SUPPLIED INFORMATION:
-- ==== Sys2Proof/Machine/HostQueues.lean ====
section
/-!
DEFINITION. The queues in host memory (09 R521 to R532, R577 to R581): doorbells, fetches, enables; what a packet may be refused
for (R536, R540); MSI-X messages, function resets, D3hot (R502, R565) and the PCI Express rows (R500, R518, R574).
-/
namespace Sys2Proof.Machine

/-! ### Doorbells (R516, R524, R527, R528, R531) -/

/-- Queue pairs of a function (R521). -/
def pairsOf (f : Nat) : Nat := if f = 0 then 64 else if f ≤ 4 then 16 else 0

/-- Count an ignored doorbell (R531). -/
def State.badDoorbell (s : State) (f : Nat) : State := s.modFn f (fun x => { x with badDoorbell := satInc x.badDoorbell })

/-- SQ_TAIL_DOORBELL (R524, R531). -/
def effSqTailDoorbell (fn : Fin 6) (n : Byte) (val : Word) (s : State) : State :=
  let v := val.toNat % 4096
  let q := s.qp fn.val n.toNat
  if n.toNat < pairsOf fn.val then
    if q.active ∧ v < q.sqSize then s.modQp fn.val n.toNat (fun q => { q with sqTail := v }) else s.badDoorbell fn.val
  else s
/-- SQ_TAIL_DOORBELL. -/
def execSqTailDoorbell (fn : Fin 6) (n : Byte) (val : Word) (s : State) : Host.Outcome State Fault Refusal :=
  .next (effSqTailDoorbell fn n val s)

/-- CQ_HEAD_DOORBELL (R527, R531). -/
def effCqHeadDoorbell (fn : Fin 6) (n : Byte) (val : Word) (s : State) : State :=
  let v := val.toNat % 4096
  let q := s.qp fn.val n.toNat
  if n.toNat < pairsOf fn.val then
    if q.active ∧ v < q.cqSize then s.modQp fn.val n.toNat (fun q => { q with cqHead := v }) else s.badDoorbell fn.val
  else s
/-- CQ_HEAD_DOORBELL. -/
def execCqHeadDoorbell (fn : Fin 6) (n : Byte) (val : Word) (s : State) : Host.Outcome State Fault Refusal :=
  .next (effCqHeadDoorbell fn n val s)

/-- Write the held records as far as there is room, first of all (R529). -/
def State.flushHeld (fuel : Nat) (s : State) (f : Nat) : State :=
  match fuel with
  | 0 => s
  | k + 1 =>
    match (s.fn f).ring.held with
    | [] => s
    | r :: rest =>
      if (s.fn f).ringRoom then
        State.flushHeld k ((s.modFn f (fun x => { x with ring := { x.ring with held := rest } })).ringWrite f r) f
      else s

/-- Write the held records of a function. -/
def State.flushRing (s : State) (f : Nat) : State := s.flushHeld (s.fn f).ring.held.length f

/-- EVENT_RING_HEAD_DOORBELL (R528, R529, R531). -/
def effEventRingHeadDoorbell (fn : Fin 6) (val : Word) (s : State) : State :=
  let v := val.toNat % 65536
  let r := (s.fn fn.val).ring
  if fn = 5 then s
  else if r.active ∧ v < r.size then
    (s.modFn fn.val (fun x => { x with ring := { x.ring with head := v } })).flushRing fn.val
  else s.badDoorbell fn.val
/-- EVENT_RING_HEAD_DOORBELL. -/
def execEventRingHeadDoorbell (fn : Fin 6) (val : Word) (s : State) : Host.Outcome State Fault Refusal :=
  .next (effEventRingHeadDoorbell fn val s)
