-- ==== Sys2Proof/Machine/Matrix.lean ====
section
/-!
DEFINITION. The matrix engine's instructions (02 R52 to R98, R110, R118, R881; 03 R143 to R146): MMA, the MMA that waits
for its bank, DRAIN, ACC_SAVE and ACC_LOAD.
-/
namespace Sys2Proof.Machine

/-- Whether N + K would exceed 2^32 - 1 in an accumulator (R75). -/
def CoreEng.tooMany (e : CoreEng) (bank k i : Nat) : Bool :=
  decide (2 ^ 32 - 1 < (e.acc.get Acc.clear (bank * 512 + i)).n.toNat + k)

/-- The engine error an MMA raises when it starts (R65, R66, R75, R82, R145), with the row it concerns (R121), or its
formats where it raises none. FORMAT_PAIR goes before K_RANGE (R145); where several of the others hold the order K_RANGE,
ANCHOR_MISMATCH, TERM_COUNT, then a hardware error, is the model's (DESIGN CHOICE, log 97). -/
def CoreEng.mmaCheck (e : CoreEng) (x : MmaArgs) (clr : Bool) (bank : Nat) (field : Int) :
    (EngErrKind × Nat) ⊕ (OpFmt × OpFmt) :=
  match opFmt x.fa, opFmt x.fb with
  | some fa, some fb =>
    if !pairOk fa fb then .inl (.formatPair, 0)
    else if x.k % 32 ≠ 0 ∨ x.k < 32 ∨ 65536 < x.k then .inl (.kRange, 0)
    else if !clr && decide (mmaAnchor field fa ≠ e.anchor.get 0 bank) then .inl (.anchorMismatch, 0)
    else if clr then .inr (fa, fb)
    else match (List.range 512).find? (e.tooMany bank x.k) with
      | some i => .inl (.termCount, i / 16)
      | none => .inr (fa, fb)
  | _, _ => .inl (.formatPair, 0)

/-- DETAIL of an ME error (R121): bank in [5], row in [4:0]. -/
def meDetail (bank row : Nat) : Nat := bank * 32 + row

/-- A hardware error the engine meets (R118). -/
def meFaultKind : MeFault → Option (EngErrKind × Nat)
  | .none => Option.none
  | .residue r => some (.residue, r.toNat)
  | .accParity r => some (.accParity, r.toNat)

/-- What the drift unit notes of an MMA (R671, R672): bank and operand ranges, where it has CLR and K ≤ 2,048. -/
def MmaArgs.trace (x : MmaArgs) (fa fb : OpFmt) (clr : Bool) (bank : Nat) : Option MmaTrace :=
  if clr ∧ x.k ≤ 2048 then
    some { bank := bank, ranges := [(x.aAddr, 32 * rowPitch x.k fa), (x.bAddr, 16 * rowPitch x.k fb)] ++
      (if fa.mx then [(x.aScale, x.k)] else []) ++ (if fb.mx then [(x.bScale, (x.k / 2 + 31) / 32 * 32)] else []) }
  else none

/-- An MMA starts in cycle t (R85, R881): the engine error its rules raise, or the hardware error it meets, or it latches
its anchor (R81), occupies the ME (R110) and reads its operands block by block, which gives its bank its terms. -/
def State.startMma (s : State) (n t : Nat) (x : MmaArgs) (clr : Bool) (bank : Nat) (field : Int) (hw : MeFault)
    (ls : List (Nat × Ecc)) : State :=
  let s1 := (s.meSettle n).lsEccs n t ls
  match (s1.core n).eng.mmaCheck x clr bank field with
  | .inl (k, row) => s1.engineError n k (meDetail bank row)
  | .inr (fa, fb) =>
    match meFaultKind hw with
    | some (k, row) => s1.engineError n k (meDetail bank row)
    | none =>
      let anchor := mmaAnchor field fa
      (s1.modEng n (fun e =>
        { e with anchor := if clr then e.anchor.set bank anchor else e.anchor
                 meFree := s1.after n t (x.k / 32 * blockCycles fa fb)
                 sampled := e.sampled <|> x.trace fa fb clr bank })).modLocal n (fun l =>
        { l with run := some (.mma t x clr bank anchor) })

/-- The core errors of an MMA at issue (R143, R146, R164). The extent of an operand is judged where its format
and K are among those of R65 and R66. -/
def mmaErrs (r : CoreRegs) (rb : Nat) : List CoreError :=
  if rb = 0 ∨ 60 < rb then [CoreErrKind.illegalInstr.err]
  else
    let x := mmaArgs (r.s rb) (r.s (rb + 1)) (r.s (rb + 2)) (r.s (rb + 3))
    let fa := opFmt x.fa
    let fb := opFmt x.fb
    let good := decide (x.k % 32 = 0) && decide (x.k ≤ 65536)
    let len (f : Option OpFmt) (rows : Nat) : Nat :=
      match f with
      | some g => if good then rows * rowPitch x.k g else 1
      | none => 1
    let mx (f : Option OpFmt) : Bool := match f with | some g => g.mx | none => false
    rangeErrs x.aAddr (len fa 32) 32 ++ rangeErrs x.bAddr (len fb 16) 32 ++
      (if mx fa ∧ good then rangeErrs x.aScale (32 * (x.k / 32)) 32 else []) ++
      (if mx fb ∧ good then rangeErrs x.bScale (16 * (x.k / 32)) 32 else []) ++
      r.blotErr ([rb, rb + 1] ++ (if mx fa || mx fb then [rb + 2] else [])) 0

/-- A bank as a number. -/
def bankNo (b : Bool) : Nat := if b then 1 else 0

/-- MMA (R65, R85, R143): in a free section an MMA whose bank has a last read to come waits at issue
(MMA_DELAYED_START); in a ruled section that wait is a RULED_STALL (R149). -/
def effMma (a : Issue) (clr bank : Bool) (anchor : BitVec 10) (rb : BitVec 6) (hw : MeFault)
    (ls : List (Nat × Ecc)) (s : State) : State :=
  let n := a.core.val
  let c := s.core n
  let b := bankNo bank
  let r := rb.toNat
  let last := c.eng.bankRead.get 0 b
  let plan : Plan := { reads := [r, r + 1, r + 2, r + 3], vreads := [], unit := .me, errs := mmaErrs c.regs r }
  let waits := decide (s.issueAt n plan ≤ last ∧ 0 < last)
  s.issue a (if waits ∧ c.ctl.st = .ruled then { plan with errs := plan.errs ++ [CoreErrKind.ruledStall.err] } else plan)
    (fun t u =>
    let g := (u.core n).regs
    if waits then
      let w : PendingMma :=
        { clr := clr, bank := b, anchor := anchor.toInt, r0 := g.s r, r1 := g.s (r + 1), r2 := g.s (r + 2),
          r3 := g.s (r + 3) }
      (u.advance n t 1).modEng n (fun e => { e with pendingMma := some w })
    else
      (u.startMma n t (mmaArgs (g.s r) (g.s (r + 1)) (g.s (r + 2)) (g.s (r + 3))) clr b anchor.toInt hw ls).advance
        n t 1)
/-- MMA. -/
def execMma (a : Issue) (clr bank : Bool) (anchor : BitVec 10) (rb : BitVec 6) (hw : MeFault)
    (ls : List (Nat × Ecc)) (s : State) : Host.Outcome State Fault Refusal :=
  .next (effMma a clr bank anchor rb hw ls s)

/-- The cycle in which an MMA that waits for its bank issues (R85, R110): the one after the bank's last read, at least that in
which the ME takes its next operation and the first of the stroke in progress. -/
def State.mmaCycle (s : State) (n : Nat) (m : PendingMma) : Nat :=
  let last := (s.core n).eng.bankRead.get 0 m.bank
  max (max (s.after n last 1) (s.core n).eng.meFree) ((s.part (s.partOf (kOf n))).stroke.count.toNat * 256)

/-- MMA_DELAYED_START (R85, R183, R881): the MMA that waits for its bank issues in the cycle after the last read; nothing
where none waits, the partition pauses, or that cycle lies in a later stroke. -/
def effMmaDelayedStart (core : Fin 1536) (hw : MeFault) (ls : List (Nat × Ecc)) (s : State) : State :=
  let n := core.val
  match (s.core n).eng.pendingMma with
  | none => s
  | some m =>
    let t := s.mmaCycle n m
    if (s.part (s.partOf (kOf n))).paused || !s.cycleDue n t then s
    else
      let s0 := s.coreRun n (t - 1)
      if s0.runsOn n then
        s0.meets n t [] (fun t u =>
          ((u.modEng n (fun e => { e with pendingMma := none })).startMma n t (mmaArgs m.r0 m.r1 m.r2 m.r3) m.clr m.bank
            m.anchor hw ls).modCtl n (fun c => { c with cyc := max c.cyc (s.after n t 1) }))
      else s0
/-- MMA_DELAYED_START. -/
def execMmaDelayedStart (core : Fin 1536) (hw : MeFault) (ls : List (Nat × Ecc)) (s : State) :
    Host.Outcome State Fault Refusal := .next (effMmaDelayedStart core hw ls s)

/-- The errors of the local store operand of a D-format instruction (R146, R164). -/
def dErrs (r : CoreRegs) (reg len align : Nat) : List CoreError :=
  rangeErrs (r.s reg).toNat len align ++ r.blotErr [reg] 0

/-- One row of a drain from the engine as the row's cycle finds it: 16 elements, the flags, the blots (R86, R113). -/
def drainRow (e : CoreEng) (bank row : Nat) (d : DrainFmt) : List (Drained × Acc) :=
  (List.range 16).map (fun j =>
    let a := e.accAt bank row j
    (a.drain (e.anchor.get 0 bank) d, a.afterRead))

/-- The two rows that a drain reads in cycle d after its issue t (R110). -/
def State.drainPair (s : State) (n t bank d : Nat) (f : DrainFmt) : List (Drained × Acc) :=
  let e := s.meAt n (s.after n t d)
  drainRow e bank (2 * d) f ++ drainRow e bank (2 * d + 1) f

/-- The destination units of some outputs, each blotted if it holds a blotted output (R113). -/
def drainUnits (f : DrainFmt) (outs : List (Drained × Acc)) : List (List Byte × Bool) :=
  let per := 32 / f.bytes
  (List.range (outs.length / per)).map (fun g =>
    let part := (outs.drop (g * per)).take per
    (part.flatMap (fun x => toLe x.1.bits f.bytes), part.any (fun x => x.2.blot)))

/-- A drain writes the rows it has read in the cycles before `upTo` of its 16, seven cycles after it read them (R110). -/
def State.drainWrites (s : State) (n t bank addr : Nat) (f : DrainFmt) (ds : List Nat) : State :=
  ds.foldl (fun u d =>
    u.lsPutUnits n (s.after n t (d + 7)) 5 (addr + d * 32 * f.bytes) (drainUnits f (s.drainPair n t bank d f))) s

/-- Whether row pair d of a drain that issued in cycle t sees the bank as it is once the ME's work is done. -/
def State.seesFinal (s : State) (n t d : Nat) : Bool :=
  match (s.core n).ls.run with
  | some (.load t0 _ _) => decide (s.after n t0 133 < s.after n t d)
  | _ => true

/-- The accumulators after a drain has read S (R76): those of the rows that `last` marks. -/
def readBank (e : CoreEng) (bank : Nat) (last : Nat → Bool) : Tbl Acc :=
  (List.range 512).foldl (fun t i =>
    if last (i / 32) then t.set (bank * 512 + i) (t.get Acc.clear (bank * 512 + i)).afterRead else t) e.acc

/-- The tile flags of a drain (R94): the OR over its outputs. -/
def State.drainFlags (s : State) (n t bank : Nat) (f : DrainFmt) : BitVec 7 :=
  (List.range 16).foldl (fun g d => (s.drainPair n t bank d f).foldl (fun g x => g ||| tileFlags x.2 x.1) g) 0

/-- The whole drain of a bank from cycle t on (R86 to R94, R110): its writes, the accumulators after S is read (R76), the
flags (R126). -/
def State.drainBank (s : State) (n t bank addr : Nat) (f : DrainFmt) : State :=
  let flags := s.drainFlags n t bank f
  let e := s.meFinal n
  (s.drainWrites n t bank addr f (List.range 16)).modCore n (fun c =>
    { c with eng := { e with acc := readBank e bank (s.seesFinal n t), meFlags := e.meFlags ||| flags }
             ls := { c.ls with run := none } })

/-- An ME operation that issued in cycle t and meets a parity error on row r as it reads it in its cycle d: what it has
written by then stands, it writes nothing further (R118). -/
def State.meParity (s : State) (n t bank d : Nat) (k : EngErrKind) (row : Nat) (writes : List Nat → State) : State :=
  let stop := s.after n t d
  (writes ((List.range 128).filter (fun i => decide (i < d ∧ s.after n t (i + 7) ≤ stop)))).engineError n k
    (meDetail bank row)

/-- DRAIN (R86 to R94, R110): converts a bank to DFMT at rs1, and a tile flag word at rs2 unless that is s0. The flag word
is written with the last rows, and where it lies in the destination it stands (DESIGN CHOICE, log 98). -/
def effDrain (a : Issue) (bank : Bool) (dfmt : BitVec 4) (rs1 rs2 : BitVec 6) (hw : MeFault) (s : State) : State :=
  let n := a.core.val
  let r := (s.core n).regs
  let b := bankNo bank
  let flagErrs :=
    if rs2 = 0 then [] else lsErrs (r.s rs2.toNat).toNat 4 ++ r.blotErr [rs2.toNat] 0
  let errs := match drainFmt dfmt.toNat with
    | none => [CoreErrKind.illegalInstr.err]
    | some d => dErrs r rs1.toNat (512 * d.bytes) 32 ++ flagErrs
  s.issue a { reads := regs [rs1, rs2], vreads := [], unit := .me, errs := errs } (fun t u0 =>
    let u := u0.lsTick n t
    let g := (u.core n).regs
    let addr := (g.s rs1.toNat).toNat
    match meFaultKind hw, drainFmt dfmt.toNat with
    | some (k, row), f =>
      u.meParity n t b (row / 2) k row (fun ds => match f with | some d => u.drainWrites n t b addr d ds | none => u)
    | none, none => u
    | none, some d =>
      let x := u.drainBank n t b addr d
      let w := if rs2 = 0 then x
        else x.lsPut n (u.after n t 22) 6 (g.s rs2.toNat).toNat (toLe (u.drainFlags n t b d).toNat 4) false
      (w.modEng n (fun e => { e with meFree := u.after n t 16,
                                     bankRead := e.bankRead.set b (u.after n t 15) })).advance n t 1)
/-- DRAIN. -/
def execDrain (a : Issue) (bank : Bool) (dfmt : BitVec 4) (rs1 rs2 : BitVec 6) (hw : MeFault) (s : State) :
    Host.Outcome State Fault Refusal := .next (effDrain a bank dfmt rs1 rs2 hw s)

/-- ACC_SAVE writes the records that it reads in some of its cycles, seven cycles after it read them (R96, R110). -/
def State.saveWrites (s : State) (n t bank addr : Nat) (ms : List Nat) : State :=
  ms.foldl (fun u m =>
    let e := s.meAt n (s.after n t m)
    u.lsPutUnits n (s.after n t (m + 7)) 5 (addr + 128 * m) ((List.range 4).map (fun i =>
      let x := e.acc.get Acc.clear (bank * 512 + 4 * m + i)
      (x.image (e.anchor.get 0 bank), x.blot)))) s

/-- ACC_SAVE (R95, R96, R110): each accumulator of a bank as a 32-byte record, its unit blotted with it. -/
def effAccSave (a : Issue) (bank : Bool) (rs1 : BitVec 6) (hw : MeFault) (s : State) : State :=
  let n := a.core.val
  let r := (s.core n).regs
  let b := bankNo bank
  s.issue a { reads := regs [rs1], vreads := [], unit := .me, errs := dErrs r rs1.toNat 0x4000 32 } (fun t u0 =>
    let u := u0.lsTick n t
    let addr := ((u.core n).regs.s rs1.toNat).toNat
    match meFaultKind hw with
    | some (k, row) => u.meParity n t b (4 * row) k row (u.saveWrites n t b addr)
    | none =>
      (((u.saveWrites n t b addr (List.range 128)).meSettle n).modEng n (fun e =>
        { e with meFree := u.after n t 128, bankRead := e.bankRead.set b (u.after n t 127) })).advance n t 1)
/-- ACC_SAVE. -/
def execAccSave (a : Issue) (bank : Bool) (rs1 : BitVec 6) (hw : MeFault) (s : State) :
    Host.Outcome State Fault Refusal := .next (effAccSave a bank rs1 hw s)

/-- ACC_LOAD (R95 to R98, R110): loads a bank from records that it reads four a cycle; an ANCHOR out of range or records
that disagree raise ACC_IMAGE in the cycle in which the record is read (`State.judgeLoad`). -/
def effAccLoad (a : Issue) (bank : Bool) (rs1 : BitVec 6) (ls : List (Nat × Ecc)) (s : State) : State :=
  let n := a.core.val
  let r := (s.core n).regs
  let b := bankNo bank
  s.issue a { reads := regs [rs1], vreads := [], unit := .me, errs := dErrs r rs1.toNat 0x4000 32 } (fun t u0 =>
    let u := (u0.meSettle n).lsEccs n t ls
    let x : MeRun := .load t b ((u.core n).regs.s rs1.toNat).toNat
    ((u.modLocal n (fun l => { l with run := some x })).modEng n (fun e => { e with meFree := u.after n t 128 })).advance n t 1)
/-- ACC_LOAD. -/
def execAccLoad (a : Issue) (bank : Bool) (rs1 : BitVec 6) (ls : List (Nat × Ecc)) (s : State) :
    Host.Outcome State Fault Refusal := .next (effAccLoad a bank rs1 ls s)

end Sys2Proof.Machine
end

YOUR GOAL:
The stopping point is the line containing "doorbell (R531). -/". Reproduce exactly every line of the material from the first through that one.

YOUR SOLUTION:
-- ==== Sys2Proof/Machine/HostQueues.lean ====
section
/-!
DEFINITION. The queues in host memory (09 R521 to R532, R577 to R581): doorbells, fetches, enables; what a packet may be refused
for (R536, R540); MSI-X messages, function resets, D3hot (R502, R565) and the PCI Express rows (R500, R518, R574).
-/
namespace Sys2Proof.Machine

/-! ### Doorbells (R516, R524, R527, R528, R531) -/

/-- Queue pairs of a function (R521). -/
def pairsOf (f : Nat) : Nat := if f = 0 then 64 else if f ≤ 4 then 16 else 0

/-- Count an ignored doorbell (R531). -/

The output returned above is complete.